Organizationally, the project benefited from a cross‑team collaboration model. Initially, separate job‑search and people‑search teams worked in parallel. Once the job‑search team cracked the policy‑driven distillation method, leadership brought the architects of that success—product lead Rohan Rajiv and engineering lead Wenjing Zhang—into the people‑search effort. This transfer of knowledge accelerated the development cycle and ensured that the same proven techniques were applied to a new domain.
10× Throughput Gains Through Aggressive Optimization
After solving the retrieval problem, the team turned to ranking efficiency. One of the most significant optimizations was reducing the input size to the ranking model. An RL‑trained summarizer model was introduced to condense the context by a factor of 20 with minimal information loss. Coupled with the 220 M‑parameter student model, this yielded a 10× increase in ranking throughput, allowing LinkedIn to serve the model to its massive user base without compromising latency.

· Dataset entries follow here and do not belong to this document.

/-! The field map as flash holds it (R452, R454). -/

/-- A copy of the map. -/
def State.mapCopyBytes (s : State) (k : Nat) : List Byte := s.cfg (0x200000 + 0x80000 * k) 0x80000
/-- Its header. -/
def mapHead (r : List Byte) : Nat := leNat (cut r 0 64)
/-- MAP_GEN. -/
def mapGenOf (r : List Byte) : Nat := bitField (mapHead r) 32 32
/-- The bytes up to the last entry. -/
def mapLen (r : List Byte) : Nat := 64 + 16 * bitField (mapHead r) 64 16
/-- LEDGER_HWM. -/
def mapHwm (r : List Byte) : Nat := bitField (mapHead r) 144 64
/-- RSV_SET, as a list. -/
def mapRsv (r : List Byte) : List Nat := setBitsOf (bitField (mapHead r) 208 24) 24
/-- The entries. -/
def mapEntries (r : List Byte) : List MapEnt :=
  (List.range (bitField (mapHead r) 64 16)).map (fun i => MapEnt.ofBits (leNat (cut r (64 + 16 * i) (80 + 16 * i))))

/-- Is a copy valid: its digest and its signature by the device key, its module and GEN? -/
def mapCopyValid (r : List Byte) : Bool :=
  let n := mapLen r
  bitField (mapHead r) 0 2 = 1 && bitField (mapHead r) 64 16 ≤ 32000 && bitField (mapHead r) 80 64 = moduleIdentity
    && cut r n (n + 64) == Config.shake256 (cut r 0 n) 64
    && Config.ed448Verify devicePublic (cut r n (n + 64)) (cut r (n + 64) (n + 178))

/-- The ledger entries from one on, by sequence number. -/
def State.entriesFrom (s : State) (q : Nat) : List Nat :=
  (List.range (s.thm.newest + 1 - q)).map (fun i => q + i) |>.filter (fun i => s.thm.oldest ≤ i)

/-- The field-map additions among ledger entries. -/
def State.additions (s : State) (qs : List Nat) : List MapEnt :=
  (qs.filter (fun q => s.entryType q = 7 && bitField (s.entryPayload q) 0 8 = 0)).map (fun q =>
    { MapEnt.ofBits (bitField (s.entryPayload q) 8 128) with seq := q })

/-- Entries joined without repeats. -/
def mapUnion (a b : List MapEnt) : List MapEnt := a ++ b.filter (fun e => !a.contains e)

/-- The map used: entries, LEDGER_HWM, MAP_GEN, its copy, RSV_SET, and whether it is to be written back. -/
def State.mapChoice (s : State) : List MapEnt × Nat × Nat × Nat × List Nat × Bool :=
  let r0 := s.mapCopyBytes 0
  let r1 := s.mapCopyBytes 1
  let pick (r : List Byte) (k : Nat) := (mapEntries r, mapHwm r, mapGenOf r, k, mapRsv r, false)
  let v0 := mapCopyValid r0
  let v1 := mapCopyValid r1
  if v0 && v1 then
    if isLater 32 (mapGenOf r0) (mapGenOf r1) then pick r0 0
    else if isLater 32 (mapGenOf r1) (mapGenOf r0) then pick r1 1
    else if mapGenOf r0 = mapGenOf r1 && cut r0 0 (mapLen r0) == cut r1 0 (mapLen r1) then pick r0 0
    else (mapUnion (mapEntries r0) (mapEntries r1), natMin (mapHwm r0) (mapHwm r1), mapGenOf r0, 0, mapRsv r0, true)
  else if v0 then pick r0 0
  else if v1 then pick r1 1
  else
    let qs := s.entriesFrom s.thm.oldest
    let last := (qs.filter (fun q => s.entryType q = 0x0F)).getLast?.getD 0
    (s.additions (qs.filter (fun q => last < q)), s.thm.newest, 0, 1, s.mem.rsvSet, true)

/-- The copies are resolved, and later additions of the ledger replayed (R454). -/
def State.readMap (s : State) : State :=
  let (es, hwm, gen, k, rsv, write) := s.mapChoice
  let late := (s.additions (s.entriesFrom (hwm + 1))).filter (fun e => !es.any (fun x => x.seq = e.seq))
  let s := { s with boot := { s.boot with map := es ++ late, mapGen := gen, mapCopy := k } }
  let s := s.setMem { s.mem with rsvSet := rsv }
  let s := s.setF .HUB_BOOT_MAP_REPLAYED 0 (flagBit (!late.isEmpty))
  if write || !late.isEmpty then s.putMap s.thm.newest else s

/-- A unit returns to service in refurbish mode: its entry is removed under a ledger entry (R455). -/
def State.mapRemove (s : State) (p : MapEnt → Bool) : State :=
  let gone := s.boot.map.filter p
  let s := { s with boot := { s.boot with map := s.boot.map.filter (fun e => !p e) } }
  gone.foldl (fun t e => t.ledger 0x07 (1 + 2 ^ 8 * ({ e with seq := 0 } : MapEnt).bits)) s

/-! Step 3: the pattern (R413 to R416, R448). -/

/-- The register image of a pattern is applied (R413). -/
def State.applyImage (s : State) (r : List Byte) : State :=
  let vals := (patEntries r).flatMap (fun e =>
    (patFields (bitField e 0 28)).map (fun p =>
      (p.1, p.2, bitField (bitField e 64 64) (fieldDesc p.1).lo (fieldDesc p.1).width)))
  let image := vals.foldl (fun m v => FMap.set 0 m (fieldKey v.1 v.2.1) v.2.2) ([] : FMap Nat)
  vals.foldl (fun t v => t.setF v.1 v.2.1 v.2.2) { s with boot := { s.boot with image := image } }

/-- PWR_GRADE from the grade in force (R3, R474). -/
def State.showGrade (s : State) : State :=
  let t := s.thm
  ((s.setF .PWR_GRADE_GRADE 0 t.grade).setF .PWR_GRADE_PASS_MAX 0 t.ceil).setF .PWR_GRADE_GRADE_W 0 t.watts

/-- The image that FW_PREF asks for in place of the running one, if it is valid and no restart has been made. -/
def State.restartTo (s : State) : Option Nat :=
  let pref := match s.boot.pat with
    | some p => bitField p.body 85 2
    | none => 0
  if pref = 0 || s.f .HUB_BOOT_FW_RESTART 0 = 1 || pref - 1 = s.f .THM_STATUS_SLOT 0 || !bitAt s.boot.imageOk (pref - 1) then none
  else some (pref - 1)

/-- The domains ramp to their nominal dividers, and P to the ceiling (R447, step 4). -/
def State.startClocks (s : State) : State :=
  (s.setClk { s.clk.ramp false s.now with target := s.passMax }).setDepth s.freeDepth

/-- A pattern is in force. -/
def State.usePattern (s : State) (n k source why : Nat) : State :=
  let r := s.patCopy n k
  let b := patBody r
  let s := { s with boot := { s.boot with pat := some ⟨patHead r, b, leNat (patDigest r)⟩ } }
  let s := ((s.setF .PAT_STATUS_SELECTED 0 n).setF .PAT_STATUS_SOURCE 0 source).setF .PAT_STATUS_COPY 0 k
  let s := (s.setF .PAT_STATUS_FALLBACK_WHY 0 why).setF .PAT_STATUS_GEN 0 (patGen r)
  let s := (s.setF .CLK_STATUS_ROLE 0 (bitField b 48 2)).setF .CLK_STATUS_PORT 0 (bitField b 50 4)
  let s := ((s.applyImage r).showGrade).tryWays
  match s.restartTo with
  | some slot => ((s.raise .HUB_BOOT_FW_RESTART 0).setF .THM_STATUS_SLOT 0 slot).toStep 2
  | none => (s.readMap.startClocks).toStep 4

/-- A fallback is recorded (R415). (DESIGN CHOICE, log 131.) -/
def State.noteFallback (s : State) (copy why gen : Nat) : State :=
  ((s.alert 4).interrupt 0 6).ledger 0x0A (2 ^ 8 * copy + 2 ^ 16 * why + 2 ^ 24 * gen)

/-- The pattern is chosen and resolved; P0 in its place, or none (R414 to R416). -/
def State.bootPattern (s : State) : State :=
  let cmd := s.f .PAT_STATUS_NEXT_VALID 0 = 1
  let n := if cmd then s.f .PAT_STATUS_NEXT 0 else s.f .HST_STRAPS_PATSEL 0
  let s := s.showCopies
  match s.patResolve n with
  | .ok k => s.usePattern n k (flagBit cmd) 0
  | .error why =>
    match s.patResolve 0 with
    | .ok k => (s.noteFallback k why (patGen (s.patCopy 0 k))).usePattern 0 k 2 why
    | .error _ =>
      let s := ((s.noteFallback 0 why 0).setF .PAT_STATUS_SOURCE 0 3).setF .PAT_STATUS_FALLBACK_WHY 0 why
      ((s.toStep 14).bootMs).setF .THM_STATUS_STATE 0 1

/-! Step 4: the clocks. -/

/-- Every domain stands at its nominal divider, and P at its target. -/
def State.bootClocks (s : State) : State :=
  if s.clk.atNominal && s.clk.pass = s.clk.target then
    (List.range 24).foldl (fun t st => t.setF .BASE_STATUS_STATE st 1) (s.toStep 5)
  else s

/-! Step 5: the stacks (R235, R238, R266, R267, R446, R450). -/

/-- A copy of the pressed settings. -/
def State.pressed (s : State) (k : Nat) : List Byte := s.cfg (0x100000 + 0x80000 * k) 393344
/-- SET_GEN. -/
def setGen (r : List Byte) : Nat := bitField (leNat (cut r 0 64)) 32 32
/-- Is a copy valid? -/
def pressedValid (r : List Byte) : Bool :=
  bitField (leNat (cut r 0 64)) 0 2 = 1 && bitField (leNat (cut r 0 64)) 64 64 = moduleIdentity
    && cut r 393280 393344 == Config.shake256 (cut r 0 393280) 64

/-- The copy used, if one is (R450). -/
def State.pressedCopy (s : State) : Option Nat :=
  let r0 := s.pressed 0
  let r1 := s.pressed 1
  if pressedValid r0 && pressedValid r1 then
    if r0 == r1 || isLater 32 (setGen r0) (setGen r1) then some 0
    else if isLater 32 (setGen r1) (setGen r0) then some 1 else none
  else if pressedValid r0 then some 0 else if pressedValid r1 then some 1 else none

/-- After READY a new set goes over the copy that is invalid or earlier; the records' layout is the device's own (R450). -/
def State.putPressed (s : State) : State :=
  if !s.boot.fullTrain then s
  else
    let keep := s.pressedCopy.getD (if pressedValid (s.pressed 0) then 0 else 1)
    let gen := if pressedValid (s.pressed keep) then setGen (s.pressed keep) + 1 else 1
    let s := s.use
    let body := leBytes (1 + 2 ^ 32 * (gen % 2 ^ 32) + 2 ^ 64 * moduleIdentity) 64
      ++ leBytes (Config.freeValue 3145728 s.mem.tick).toNat 393216
    let at0 := 0x100000 + 0x80000 * (1 - keep)
    (s.eraseCfg at0 0x80000).putCfg at0 (body ++ Config.shake256 body 64)

/-! What the training of a channel found: bits 71:0 its lanes that failed step 3 of R235, bit 72 that its pressed settings
failed step 2 and it trained in full, bit 73 that it failed step 5. -/

/-- The result of channel `c` of stack `st`. -/
def chanResult (r : List Nat) (st c : Nat) : Nat := r.getD (24 + 32 * st + c) 0

/-- The lanes of a channel to be replaced: those that the field map lists, which are not tested, and those that failed. -/
def State.badLanes (s : State) (r : List Nat) (st c : Nat) : List Nat :=
  let listed := (s.boot.map.filter (fun e => e.kind = 3 && e.unit = st && e.channel = c)).map (fun e => e.lane)
  let v := chanResult r st c % 2 ^ 72
  sortAsc ((if v = 0 then listed else listed ++ setBitsOf v 72).eraseDups)

/-- Did a channel train in full? -/
def chanFull (r : List Nat) (st : Nat) : Bool :=
  r.getD st 0 = 1 || (List.range 32).any (fun c => Nat.testBit (chanResult r st c) 72)

/-- A stack is trained (R235). Its code is 0 or 1, every channel from pressed settings or not, or 2, a stack that cannot be trained.
It is fenced when a channel has more than two lanes to replace, or fails step 5 (R238). (DEDUCED, log 138.) -/
def State.bootStack (s : State) (r : List Nat) (st : Nat) : State :=
  let cs := List.range 32
  let fails := (s.inMap 4 st 0 && !s.boot.refurb) || r.getD st 0 = 2
    || cs.any (fun c => 2 < (s.badLanes r st c).length || Nat.testBit (chanResult r st c) 73)
  let lost := (s.boot.map.filter (fun e => e.kind = 2 && e.unit = st)).map (fun e => e.slot)
  let lanes := cs.flatMap (fun c => ((s.badLanes r st c).take 2).map (fun l => 72 * c + l))
  let pressed := !chanFull r st && !s.boot.allFull
  let s := s.setStack st { s.stack st with retired := sortAsc lost.eraseDups, lanesOut := lanes }
  let s := s.setF .BASE_RETIRED st lost.eraseDups.length
  let s := cs.foldl (fun t c => t.setSub .BASE_SELVEDGE_SPARES st (2 * c) 2 (natMin (t.badLanes r st c).length 2)) s
  let s := s.setF .BASE_STATUS_PRESSED st (flagBit pressed)
  if fails then (s.setF .BASE_STATUS_STATE st 4).ledger 0x06 (unitPayload .stack st 0 causeUnit 0 0)
  else (s.setF .BASE_STATUS_STATE st 2).regainDir st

Pragmatism Over Agentic Hype
Throughout the development cycle, LinkedIn’s leadership emphasized that the real value for enterprises lies in perfecting recommender systems, not in chasing the latest agentic hype. The new AI‑powered people search is a tool that will eventually feed into higher‑level agents, but the focus remains on building a robust, efficient search engine. An intelligent query‑routing layer, powered by an LLM, decides whether a user’s query should go to the semantic stack or the legacy lexical search. This pragmatic approach ensures that the system remains reliable while still embracing the benefits of generative AI.
Conclusion
LinkedIn’s rollout of an AI‑powered people search for 1.3 billion users is more than a product launch; it is a case study in how to scale generative AI responsibly and efficiently. By starting with a single vertical, codifying a repeatable distillation pipeline, and relentlessly optimizing every layer of the stack, LinkedIn turned a complex, policy‑driven problem into a production‑grade service that balances relevance, usefulness, and speed. The lessons distilled from this journey—pragmatism, modularity, and a focus on pipeline engineering—are universally applicable to any enterprise looking to deploy large language models at scale.
Call to Action
If you’re building or managing AI products, take a page from LinkedIn’s playbook. Begin with a focused use case, build a small but high‑quality golden dataset, and use synthetic data to bootstrap a policy‑driven model. Then, iterate through distillation, pruning, and creative optimizations like RL‑summarization to meet your performance targets. Remember, the goal is not to create a flashy agent but to deliver a reliable, efficient tool that users can trust. Start small, document your process, and scale gradually—your next billion‑user launch could be just a few iterations away.